Para ela, o legislador entende que o usuário deve ser encaminhado a tratamento e que a política nacional de drogas deve facilitar a sua reinserção no meio social, tendo o legislador fixado diversos critérios na parte inicial da lei que, contudo, não têm sido adequadamente observados nos casos em que se reconhece que a hipótese é de porte de drogas para consumo (art. 28) e não para o tráfico (art. 33).
“É como se uma parte substancial da lei de drogas simplesmente não existisse. Como se na lei nº 11.343/2006 o legislador tivesse tratado apenas da repressão e nada dispusesse sobre a prevenção e o tratamento que o Estado deve oferecer gratuitamente aos cidadãos para que possam se reintegrar à sociedade, contribuindo de forma saudável e economicamente ativa para o meio social do qual faz parte.”
A magistrada afirma que, pelo que consta na atual lei de drogas, o usuário, principalmente quando reconhecido como dependente (já que a dependência química é uma doença reconhecida pela OMS e catalogada na CID 10), deve receber do Estado um tratamento totalmente diferente da penalização que deve ser reservada unicamente aos traficantes de drogas.
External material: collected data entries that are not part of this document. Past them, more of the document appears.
-- ==== Sys2Proof/Machine/Cycle.lean ====
section
/-! DEFINITION. A running core's cycle around Execute (R121). -/

namespace Sys2Proof.Machine

/-- A running core's cycle under the inputs `inp`, after the timer's ticks: Fetch, Decode, Execute, then what is left of the
cycle (R121). An error of Fetch halts the core like one of Execute (R124). -/
def cycle (s : State) (inp : HostInput) : Host.Outcome State Fault Refusal :=
  match s.fetch with
  | .error e => .next (s.halted e).consumeInput
  | .ok w =>
    match exec (decode w) s with
    | .next t => .next (t.endCycle (decode w) inp).consumeInput
    | .fault r => .fault r
    | .refused r => .refused r

/-- Where `State.withFetchWord` places a word: at PC where an instruction can be fetched from there (R150), else at the load
address. -/
def fetchSlot (s : State) : Word := if s.pc.toNat ≤ 0xFFE then s.pc else 0x200

end Sys2Proof.Machine
end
“Interpretar a lei de maneira diferente disso, além de fomentar um direito penal do inimigo, constitui grave violação à dignidade da pessoa humana e ao seu direito à intimidade no âmbito da sua vida privada. Há evidente e injustificável abuso quando o Estado diz que o cidadão pode tomar uma garrafa de absinto ou cinco garrafas de whisky, mas não pode fumar um cigarro de maconha. Onde a mesma razão, o mesmo Direito. É o que se aprende desde os primeiros dias de faculdade.”
Na decisão, magistrada também determinou expedição de ofício à Policlínica Governador Gilberto Mestrinho para que esta disponibilize tratamento especializado aos acusados, relativamente ao uso indevido ou dependência de drogas, nos termos dos artigos 20 a 26 da lei 11.343/06.